WHAT IS BEING ASKED »
Say how many lines in the following entries include "applied", and add nothing else.

⟨

/-- The channel as the assertion of ISOLATE leaves it (R18, R53): a running one is IDLE, its live run ended ISOLATED at the machine's
position, without a ramp; no channel has a flow share. -/
def Channel.isolated (x : Channel) : Channel :=
  if x.state.isRunning then
    { x with
      state := .idle, demand := 0, flow := 0, share := 0, applied := 0, refresh := none, live := none
      last := match x.live with
        | some r => some { r with endReason := some .isolated, cause := none, endPos := some x.position }
        | none => x.last }
  else { x with share := 0, applied := 0 }

/-- The cause `c` has been raised and has taken a new trip (R106, R113): the record holds the cause, the time and the rode count of
the raise, ISOLATE is asserted, the machines the cause affects are held with their runs ended FAULT and their inputs inhibited, the
runs of the others have ended ISOLATED, nothing is granted and nobody waits, and the pump is OFF. -/
structure Tripped (c : Nat) (s t : State) : Prop where
  active : (t.cause c).active = true ∧ (t.cause c).raisedAt = some s.now
  others : ∀ d, d ≠ c → t.cause d = s.cause d
  record : t.fis.trip = some { cause := c, time := s.now, rode := s.sfe.rode, restored := false }
  isolate : t.hsc.isolate = true ∧ t.item Item.isolated = true ∧ t.item Item.isolateOut = true ∧ t.item Item.tripRecorded = true
  channel : ∀ m, t.chan m = if s.affects c m then { (s.chan m).heldBy c with share := 0, applied := 0 } else (s.chan m).isolated
  input : ∀ i, t.input i =
    if s.affects c i.machine && (s.chan i.machine).state != .disabled && (s.chan i.machine).state != .held then
      (s.input i).inhibited s.settings.stations.releaseTime else s.input i
  supply : t.hsc.grants = [] ∧ t.hsc.queue = [] ∧ t.hsc.pump = .off ∧ t.hsc.attempt = 0 ∧ t.hsc.timer = none ∧ t.hsc.pressLoss = none
  item : t.item (Item.cause c) = true
  event : t.seu.events.length < 32 → .faultRaised c (s.affectedSet c) true ∈ t.seu.events.map Event.kind
  kept : t.phase = s.phase ∧ t.now = s.now ∧ t.pins = s.pins ∧ t.settings = s.settings ∧ t.slp = s.slp ∧ t.sfe.rode = s.sfe.rode ∧
    t.fis.faulted = s.fis.faulted

/-- The pump has been confirmed (R42): it runs, every granted channel in PRIMING has moved on to UNLOCKING or MOVING as its run needs,
and the flow is shared anew. -/
structure PumpConfirmed (s t : State) : Prop where
  pump : t.hsc.pump = .running ∧ t.hsc.attempt = 0 ∧ t.hsc.timer = none
  grants : t.hsc.grants = s.hsc.grants ∧ t.hsc.queue = s.hsc.queue ∧ t.hsc.isolate = s.hsc.isolate
  channel : ∀ m, t.chan m =
    { (if (s.chan m).state = .priming ∧ m ∈ s.hsc.grants then
        { s.chan m with
          state := if m = .h ∧ (s.chan .h).runsIn .outward = true ∧ s.pins.pinsUl = false then .unlocking else .moving
          demand := 0, flow := 0 } else s.chan m) with
      share := (t.chan m).share, applied := (t.chan m).applied }
  shares : SharesFlow t
  kept : t.phase = s.phase ∧ t.now = s.now ∧ t.pins = s.pins ∧ t.settings = s.settings ∧ t.slp = s.slp ∧ t.siq = s.siq ∧
    t.fis = s.fis ∧ t.sfe.rode = s.sfe.rode

/-! ## What every step keeps -/

/-- What every handling keeps. -/
def Fit (s : State) : Prop :=
  ValvesShut s ∧ EventsFit s ∧ GrantsFit s ∧ RodeInRange s ∧ FifosFit s ∧ ClipsFit s ∧ MemoryCanonical s ∧ OutputsInDomain s ∧
    StoreOrdered s ∧ EstopIsolates s

/-- What holds between the steps. -/
def Consistent (s : State) : Prop :=
  Fit s ∧ StoreAtRest s ∧ Seated s ∧ IsolateShuts s ∧ TripIsolates s ∧ WatchesCurrent s ∧ AsleepOutside s ∧ EntriesAllowed s

end Sys2Proof.Machine
end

⟩

EXERCISE RESULT »
4